Guess who is turning 150 this year? Lehighton! Lehighton is the location of Neil’s campaign office and the largest town in the district. This year is the town’s 150th anniversary and they are celebrating. A huge part of the town has been coming out for the Sesquicentennial festivities and it is on our radar in the office as well.

Last Saturday, the weeklong festivities began. On Sunday, I spent a large chunk of the day talking with people at a tent that we have as part of the celebration. Another large chunk of the day I spent with Neil as he shook hands at a kid’s coaster race. Although this might sound like a trivial event, hundreds of people lined one steep street as the kids raced their hand-made coasters and the ambulance stood by.

While everyone was watching, Neil was able to shake literally hundred of hands. One of the first people we ran into was a former candidate for state representative in Carbon County. When he spoke with Neil, he excitedly offered to introduce him to some people he knew at the race. Following his offer, he introduced us to several hundred people. So how is it possible that someone who knows several hundred random people at a community event lost the race for state representative?

I asked Neil just how many votes we were fighting for and he said that it would come down to a few thousand votes. To all of those people who think that their vote doesn’t count: it really does. It might seem obsolete in national elections, but state and local elections are so much more relevant to our every day lives and it really does come down to a few votes.
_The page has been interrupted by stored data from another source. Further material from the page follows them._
-- ==== Sys2Proof/Machine/Ops.lean ====
section
/-! DEFINITION. The named operations over the machine's state that the meanings share: bytes of memory (R30, R36), the
memory channel (R34, R35), the addressed instance, the response (R57), free draws (R13, R121). There is no operation for
taking an exception or returning from one: the block has neither (R130, R135, R136). -/

namespace Sys2Proof.Machine

/-! ### Memory -/

/-- `M[a]` (R30). -/
def Memory.read : Memory → Nat → Byte
  | [], _ => Config.unlistedByte
  | (k, b) :: m, a => if k = a then b else Memory.read m a

/-- A list that begins with the byte `v` at `a`, unless `a` reads as `v` without being listed. -/
def Memory.cell (a : Nat) (v : Byte) (m : Memory) : Memory :=
  if v = Config.unlistedByte then m else (a, v) :: m

/-- `M[a] <- v`, keeping the canonical form (R36). -/
def Memory.write : Memory → Nat → Byte → Memory
  | [], a, v => Memory.cell a v []
  | (k, b) :: m, a, v =>
    if a < k then Memory.cell a v ((k, b) :: m)
    else if a = k then Memory.cell a v m
    else (k, b) :: Memory.write m a v

/-- `M[a], M[a+1], … <- bs` (R35). -/
def Memory.writeBytes : Memory → Nat → List Byte → Memory
  | m, _, [] => m
  | m, a, b :: bs => Memory.writeBytes (m.write a b) (a + 1) bs

/-- `M[a], …, M[a+n-1]` (R21). -/
def Memory.bytes (m : Memory) (a n : Nat) : List Byte := (List.range n).map fun j => m.read (a + j)

/-- The canonical form: addresses strictly rising, no byte equal to what an unlisted address reads as. -/
abbrev Memory.wf (m : Memory) : Prop :=
  m.Pairwise (fun c d => c.1 < d.1) ∧ ∀ c ∈ m, c.2 ≠ Config.unlistedByte

/-! ### Updates of the state, one field each -/

/-- Replaces the caller's memory. -/
def State.withMem (s : State) (m : Memory) : State := { s with mem := m }

/-- Appends accesses to the memory channel's record. -/
def State.logBus (s : State) (xs : List Access) : State := { s with bus := s.bus ++ xs }

/-- One more free draw has been made. -/
def State.drawn (s : State) : State := { s with draws := s.draws + 1 }

/-- Addresses a command to instance `k`. -/
def State.withActive (s : State) (k : Nat) : State := { s with active := k }

/-- Replaces instance `k`, if there is one. -/
def State.setEngineAt (s : State) (k : Nat) (e : Engine) : State := { s with engines := s.engines.set k e }

/-- What is still to happen. -/
def State.withPending (s : State) (evs : List Event) : State := { s with pending := evs }

/-! ### The addressed instance -/

/-- The instance the command is executed on. -/
def State.engine? (s : State) : Option Engine := s.engines[s.active]?

/-- Replaces the instance the command is executed on. -/
def State.setEngine (s : State) (e : Engine) : State := s.setEngineAt s.active e

/-- Runs a command's meaning on the addressed instance. -/
def onEngine (s : State) (f : Engine → Host.Outcome State Fault Refusal) : Host.Outcome State Fault Refusal :=
  match s.engine? with
  | some e => f e
  | none => .refused .noSuchInstance

/-- `respond(v)`, `respond()`: the command's one response, after all its effects. It clears `busy` (R57, R58 (b)). `e` is
the addressed instance as the command leaves it. -/
def State.respond (s : State) (e : Engine) (data : Option Word) : State :=
  { s with
    engines := s.engines.set s.active { e with inFlight := none }
    responses := s.responses ++ [⟨s.active, data⟩] }

/-! ### Single-byte accesses on the memory channel -/

/-- `MemRead(a, n)`: `n` single-byte reads of `M[a], …, M[a+n-1]` in that order (R8, R35). -/
def memRead (a n : Nat) (s : State) : Vector Byte n × State :=
  (Vector.ofFn fun j : Fin n => s.mem.read (a + j.val),
    s.logBus ((List.range n).map fun j => .read s.active (a + j)))

/-- One single-byte write (R35). -/
def memWriteByte (a : Nat) (v : Byte) (s : State) : State :=
  (s.withMem (s.mem.write a v)).logBus [.write s.active a v]

/-- `MemWrite(a, n, v)`: single-byte writes of `bs` to `M[a], M[a+1], …` in that order (R8, R35). -/
def memWrite : Nat → List Byte → State → State
  | _, [], s => s
  | a, b :: bs, s => memWrite (a + 1) bs (memWriteByte a b s)

/-! ### Free draws -/

/-- 25 free lanes of draw `n`. -/
def freeLanes (n : Nat) : Lanes := Vector.ofFn fun i : Fin 25 => Config.freeWord n i.val

/-- 136 free scratch bytes of draw `n`. -/
def freeScratch (n : Nat) : Scratch := Vector.ofFn fun k : Fin 136 => Config.freeByte n (25 + k.val)

/-- Free sequencing values of draw `n`. -/
def freeSequencing (n : Nat) : Sequencing where
  rnd := (Config.freeWord n 161).setWidth 5
  t := (Config.freeWord n 162).setWidth 5
  x := (Config.freeWord n 163).setWidth 3
  y := (Config.freeWord n 164).setWidth 3
  cur := Config.freeWord n 165
  rem := Config.freeWord n 166
  r := (Config.freeWord n 167).setWidth 8

/-- `len` free bytes of draw `n`. -/
def freeBytes (n len : Nat) : List Byte := (List.range len).map fun j => Config.freeByte n j

/-- Every lane unspecified, with free bits of draw `n` (R13, R89). -/
def Engine.unspecifyLanes (n : Nat) (e : Engine) : Engine :=
  { e with lanes := freeLanes n, specified := Vector.replicate 25 false }

end Sys2Proof.Machine
end

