-- ==== Sys2Proof/Machine/Step.lean ====
section
/-! DEFINITION. One step of the machine, and how the host gives it its next command. -/

namespace Sys2Proof.Machine

/-- One step: the next event outside the block, with everything the block does in answer, or, without one, the completion of a
command in flight (R163). The work of a command is one step (R24, R135, log entry 9). -/
def step (s : State) : Host.Outcome State Fault Refusal := nextEvent s

/-- The command of a table word comes next, to the addressed instance. The block fetches nothing (R18): its commands arrive
over the command channel. Log entry 10. -/
def State.withFetchWord (s : State) (nbits w : Nat) : State := s.commandNext s.active (tableDescriptor nbits w)

end Sys2Proof.Machine
end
For this reason, events like the Sesquicentennial celebration are crucial. One job that I do daily is look for events in the county. I read the paper, check the local calendars online, join groups on Facebook, and more. With all of these events I then figure out what is important for Neil to go to in order to meet more voters. Although it is hard to track the people we talk to the way that we can with other types of outreach, it is important for Neil to get out there and get recognized.

This part of my job can be a little stressful because I do not want to miss important events or tell Neil he should go to things that might end up being a waste of time. In this county, it feels like every location is about 20 minutes from the next. Although each destination is divided by beautiful scenery and lots of hills, 20 minutes here and there in the car is not an efficient use of time.

Along with a familiarization of the area’s local firehouses and parks, I have become very familiar with the boundaries of the district. It is important that events are not only in the county, but also in our voting district. One area within the county was put into a different district a few years back in order to help the incumbent by eliminating some democratic voters from the district. This example of gerrymandering is just another big reason why it is time for a change and therefore these local events are important!